### WHAT THE TASK ASKS
Produce as output only the lines below starting at the line with "every asset naming" and continuing through the line with "records := s.records.mapAll", each one exactly as written.

(Saved entries)
------------------------------------------------
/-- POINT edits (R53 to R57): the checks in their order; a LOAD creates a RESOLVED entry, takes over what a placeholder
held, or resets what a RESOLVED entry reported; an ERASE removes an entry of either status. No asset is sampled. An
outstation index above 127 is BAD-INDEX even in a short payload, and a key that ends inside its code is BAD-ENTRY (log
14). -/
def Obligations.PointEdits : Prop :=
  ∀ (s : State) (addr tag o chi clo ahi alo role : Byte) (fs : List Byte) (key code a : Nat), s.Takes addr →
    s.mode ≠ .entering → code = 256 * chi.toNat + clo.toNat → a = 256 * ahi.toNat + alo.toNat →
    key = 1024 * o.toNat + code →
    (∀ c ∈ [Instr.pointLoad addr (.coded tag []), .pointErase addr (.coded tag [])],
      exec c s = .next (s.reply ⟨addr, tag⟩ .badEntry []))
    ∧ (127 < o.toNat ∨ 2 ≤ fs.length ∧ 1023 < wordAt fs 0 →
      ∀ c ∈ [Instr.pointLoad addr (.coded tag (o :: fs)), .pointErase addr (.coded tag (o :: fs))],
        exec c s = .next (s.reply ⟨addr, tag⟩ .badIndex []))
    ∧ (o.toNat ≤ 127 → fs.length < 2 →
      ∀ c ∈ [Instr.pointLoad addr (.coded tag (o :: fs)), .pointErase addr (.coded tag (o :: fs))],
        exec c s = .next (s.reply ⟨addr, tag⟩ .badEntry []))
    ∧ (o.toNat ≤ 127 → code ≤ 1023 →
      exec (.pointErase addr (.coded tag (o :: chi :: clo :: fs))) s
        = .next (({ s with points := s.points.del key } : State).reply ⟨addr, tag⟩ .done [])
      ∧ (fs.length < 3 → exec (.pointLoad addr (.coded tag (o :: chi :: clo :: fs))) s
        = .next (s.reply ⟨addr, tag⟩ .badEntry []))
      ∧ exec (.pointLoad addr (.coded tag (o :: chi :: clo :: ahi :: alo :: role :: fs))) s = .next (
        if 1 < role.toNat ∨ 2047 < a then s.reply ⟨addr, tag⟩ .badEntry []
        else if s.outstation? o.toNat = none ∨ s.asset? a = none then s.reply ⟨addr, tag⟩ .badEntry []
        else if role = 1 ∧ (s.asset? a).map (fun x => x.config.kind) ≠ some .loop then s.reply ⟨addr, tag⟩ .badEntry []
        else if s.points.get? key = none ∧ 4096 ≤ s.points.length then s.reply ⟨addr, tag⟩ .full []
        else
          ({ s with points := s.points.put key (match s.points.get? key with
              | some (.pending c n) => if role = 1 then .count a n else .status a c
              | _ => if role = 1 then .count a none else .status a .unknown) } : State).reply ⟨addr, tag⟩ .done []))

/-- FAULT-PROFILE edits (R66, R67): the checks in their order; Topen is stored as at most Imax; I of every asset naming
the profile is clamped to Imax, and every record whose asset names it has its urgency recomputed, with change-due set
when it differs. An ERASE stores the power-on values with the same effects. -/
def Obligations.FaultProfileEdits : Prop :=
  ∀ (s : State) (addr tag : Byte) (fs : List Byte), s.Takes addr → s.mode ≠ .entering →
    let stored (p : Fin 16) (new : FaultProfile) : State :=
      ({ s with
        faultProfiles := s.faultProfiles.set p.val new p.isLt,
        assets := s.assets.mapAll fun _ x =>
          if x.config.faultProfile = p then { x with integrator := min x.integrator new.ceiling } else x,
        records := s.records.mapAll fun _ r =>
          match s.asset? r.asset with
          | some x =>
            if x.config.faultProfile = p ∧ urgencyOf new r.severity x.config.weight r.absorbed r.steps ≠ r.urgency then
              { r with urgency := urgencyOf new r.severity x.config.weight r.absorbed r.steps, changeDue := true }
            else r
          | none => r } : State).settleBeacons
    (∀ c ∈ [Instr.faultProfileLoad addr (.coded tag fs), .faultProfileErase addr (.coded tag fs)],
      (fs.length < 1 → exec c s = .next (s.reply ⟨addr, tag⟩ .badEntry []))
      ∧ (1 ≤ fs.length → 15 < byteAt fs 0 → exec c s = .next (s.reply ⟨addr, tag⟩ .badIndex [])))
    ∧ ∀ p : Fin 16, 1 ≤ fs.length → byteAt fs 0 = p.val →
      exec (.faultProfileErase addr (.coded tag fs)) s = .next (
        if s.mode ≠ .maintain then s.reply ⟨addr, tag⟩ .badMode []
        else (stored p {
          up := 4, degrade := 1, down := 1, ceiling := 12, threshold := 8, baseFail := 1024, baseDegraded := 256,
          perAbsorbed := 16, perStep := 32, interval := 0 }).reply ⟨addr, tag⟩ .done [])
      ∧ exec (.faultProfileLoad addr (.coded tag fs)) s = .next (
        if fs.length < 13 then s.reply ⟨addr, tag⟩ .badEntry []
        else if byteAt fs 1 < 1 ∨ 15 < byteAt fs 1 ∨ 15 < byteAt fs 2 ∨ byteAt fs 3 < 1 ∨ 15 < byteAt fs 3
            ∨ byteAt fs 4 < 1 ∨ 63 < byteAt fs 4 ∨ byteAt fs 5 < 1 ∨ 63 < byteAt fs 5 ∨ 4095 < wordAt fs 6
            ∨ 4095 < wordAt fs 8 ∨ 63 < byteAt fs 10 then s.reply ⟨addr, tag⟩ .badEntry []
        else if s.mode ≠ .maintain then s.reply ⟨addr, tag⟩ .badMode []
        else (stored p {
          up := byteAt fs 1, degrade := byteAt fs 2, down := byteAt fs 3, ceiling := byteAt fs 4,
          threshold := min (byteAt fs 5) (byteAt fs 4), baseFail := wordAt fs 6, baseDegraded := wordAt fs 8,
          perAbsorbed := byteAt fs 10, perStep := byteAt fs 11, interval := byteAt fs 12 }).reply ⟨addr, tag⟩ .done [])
------------------------------------------------
### ANSWER FOR THIS EXERCISE
/-- FAULT-PROFILE edits (R66, R67): the checks in their order; Topen is stored as at most Imax; I of every asset naming
the profile is clamped to Imax, and every record whose asset names it has its urgency recomputed, with change-due set
when it differs. An ERASE stores the power-on values with the same effects. -/
def Obligations.FaultProfileEdits : Prop :=
  ∀ (s : State) (addr tag : Byte) (fs : List Byte), s.Takes addr → s.mode ≠ .entering →
    let stored (p : Fin 16) (new : FaultProfile) : State :=
      ({ s with
        faultProfiles := s.faultProfiles.set p.val new p.isLt,
        assets := s.assets.mapAll fun _ x =>
          if x.config.faultProfile = p then { x with integrator := min x.integrator new.ceiling } else x,
        records := s.records.mapAll fun _ r =>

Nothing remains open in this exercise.